Food narratives have become increasingly important. People want to know how and where their food was made, who made it, and what their relationship is to the food. We often look to the past for inspiration, and many restaurants are looking way back to revive the dishes that are truly native to their regions.2
82% of foodies and 61% of non-foodies said they feel a need to preserve their family's cultural traditions.1
Cristine Shipley, the Director of Culinary at the Marlin Network and contributing author of the quarterly Flavor Atlas says, “Conscious consumption, (mindful eating and drinking that respects the environment and the body) is becoming a focus for many Americans. Operators can leverage this trend by considering seasonality on the menu, utilizing local ingredients when possible, and providing consumers with nutritionally dense options that help them protect their health and minimize waste.”
American Sioux Tribe
Dishes made from indigenous ingredients such as corn, beans, potatoes, amaranth, quinoa, natural wild rice and tuberose harken back to the native inhabitants of America. A large part of recentering indigenous cuisine is attempting to exclude European influences such as dairy, processed foods, refined sugar and meats such as pork and beef.
Think of the “three sisters” of squash, beans, and corn, plus game meat as North American flavors. There’s a legend that suggests beans, corn, and squash are inseparable sister crops that thrive when grown together. The beans will grow up the corn stalk while the squash spreads around the base keeping away weeds.
North America’s history begins with indigenous history. An individual trying to bring this point to the culinary world is the “Sioux Chef,” Sean Sherman. He raised almost $150,000 through Kickstarter for this startup project, making it the most most-backed restaurant venture on the site. His fare focuses on pre-colonial dishes, foods that were abundant before the arrival of Europeans.

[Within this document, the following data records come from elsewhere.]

-- ==== Sys2Proof/Machine/State.lean ====
section
/-!
DEFINITION. The state of the module, as plain data: registers, memories, queues, units, and the queue of waiting commands.
The structures follow the chapters of the spec.
-/
namespace Sys2Proof.Machine

/-- No command of this block ends a run with a fault: an access the spec forbids answers the requester, and the module
goes on. -/
inductive Fault where
deriving DecidableEq, Repr

/-- Why a command is not run. -/
inductive Refusal where
  /-- Raised by an arm of `exec` whose command has no meaning yet; safe. -/
  | notModelled (mnemonic : String)
deriving DecidableEq, Repr

/-! ## Memories -/

/-- What a range of memory with no listed byte reads as: zero, or an unpredictable byte drawn under a salt. -/
inductive Fill where
  | zero
  | free (salt : Nat)
deriving DecidableEq, Repr

/-- A range and what its unlisted bytes read as. -/
structure Range where
  lo : Nat
  len : Nat
  fill : Fill
deriving DecidableEq, Repr

/-- A byte memory: the listed bytes in canonical form over background ranges, newest first. -/
structure Mem where
  cells : SMap Byte := []
  back : List Range := []
deriving DecidableEq, Repr

/-- A region of HBM as the address decode sees it (R312, R313): its range, its entry index, its pseudo-channel set, and the
first granule it takes in the channels of each compute die. -/
structure HbmRegion where
  base : Nat := 0
  size : Nat := 0
  index : Nat := 0
  pcs : List Nat := []
  bases : List Nat := []
deriving DecidableEq, Repr

/-- A decode of the HBM range: the interleave key and the regions in ascending BASE order (R314, R315). -/
structure HbmMap where
  key : Nat := 0
  regions : List HbmRegion := []
deriving DecidableEq, Repr

/-! ## Start, modes and resets (chapter 02, 23) -/

/-- Where the module stands between power and service: supplies removed, held in cold reset, booting towards Tethered,
the boot ROM's recovery service (R459), or running in one of the four modes. -/
inductive Phase where
  | off | coldReset | booting | recovery | running
deriving DecidableEq, Repr

/-- One start-report entry while an Ascent runs (Table MOD-8); KIND and INDEX follow from its position. -/
structure ReportEntry where
  stage : Nat := 0
  outcome : Nat := 0
  holes : Nat := 0
  reason : Nat := 0
  ms : Nat := 0
deriving DecidableEq, Repr

/-- An Ascent in progress: the unit (0 to 3 compute dies, 4 to 7 link dies, 8 the ENTRY stage), its stage (Table MOD-5), the
site within the HBM stage, the time the stage has taken, the local time at which the stage, or the training of its stack, began,
HOLES of the die so far (Table MOD-8: unusable tiles), and the report so far. -/
structure Ascent where
  unit : Nat := 0
  stage : Nat := 0
  site : Nat := 0
  stageMs : Nat := 0
  totalMs : Nat := 0
  start : Nat := 0
  since : Nat := 0
  holes : Nat := 0
  entries : List ReportEntry := []
deriving DecidableEq, Repr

He emphasizes that Native American food is much more than fry bread (that’s often crafted into “tacos”). Fry bread is actually a product of oppression created out of necessity based on the unbalanced ingredients supplied by the government. Since North America is so large, it’s really about connecting with the plants and animals that are truly native to certain areas. For example, tribes of the Pacific Northwest would have a much different diet than those of modern-day Florida.
His catering company, The Sioux Chef, provides services throughout the Twin Cities area. He also created NATIFS (Native American Traditional Indigenous Food Systems), a nonprofit group focused on increasing education and access to indigenous foods. The Sioux Chef’s Indigenous Kitchen Cookbook was named one of the best cookbooks of 2017 by many media organizations.
Get a recipe:
Try this recipe rich with indigenous ingredients!
- Duck breast: 2
- Wild rice (hand harvested): 1 cup
- Blueberries, dried: 4 oz.
- Amaranth grain: 4 oz.
- Salt ¼ tsp.
- Remove fat from duck breast and render.
- Slice duck breast and dry.
- Remove duck skin from rendered duck fat.
- Puff wild rice.
- In a molcajete or large mortar and pestle, pound Duck Meat, Crisp Fat, Berries, Wild Rice, popped amaranth, and a little salt.
Ancient Cooking Techniques
Running parallel to the resurgence of barbecue, more and more chefs are experimenting with cooking techniques—often trying bygone methods. Steaks seared directly on coals or tortillas cooked on hot stones are finding their way into more traditional establishments.
The menu at Francis Ford Coppola's restaurant Werowocomoco includes fry bread tacos, venison chili, cedar plank salmon and rotisserie prairie chicken.
Chef Jeff Bolton of Kachina Southwestern Grill in Westminster, Colorado, breaks down, hangs, drys, and smokes Colorado-sourced bison for center-of-the-plate steak dishes, burgers, and jerky.
Indigenous Flavors for Dessert
Feature skillets in brunch, bar bite and dessert applications. Consider calling out the cooking method on your menu for items like cast iron catfish or serving items in mini skillets.
Ingredients Native to North America
Try to incorporate items like cranberries, crabapples, and blueberries in desserts such as cranberry-chocolate torte, crepes with crabapple-caramel filling, or blueberry cobbler with maple whipped cream.
Saskatoon berries come from a deciduous native shrub found from western Ontario to British Columbia and the Yukon. They have a sweet, nutty almond flavor that lends itself well to all kinds of dessert dishes.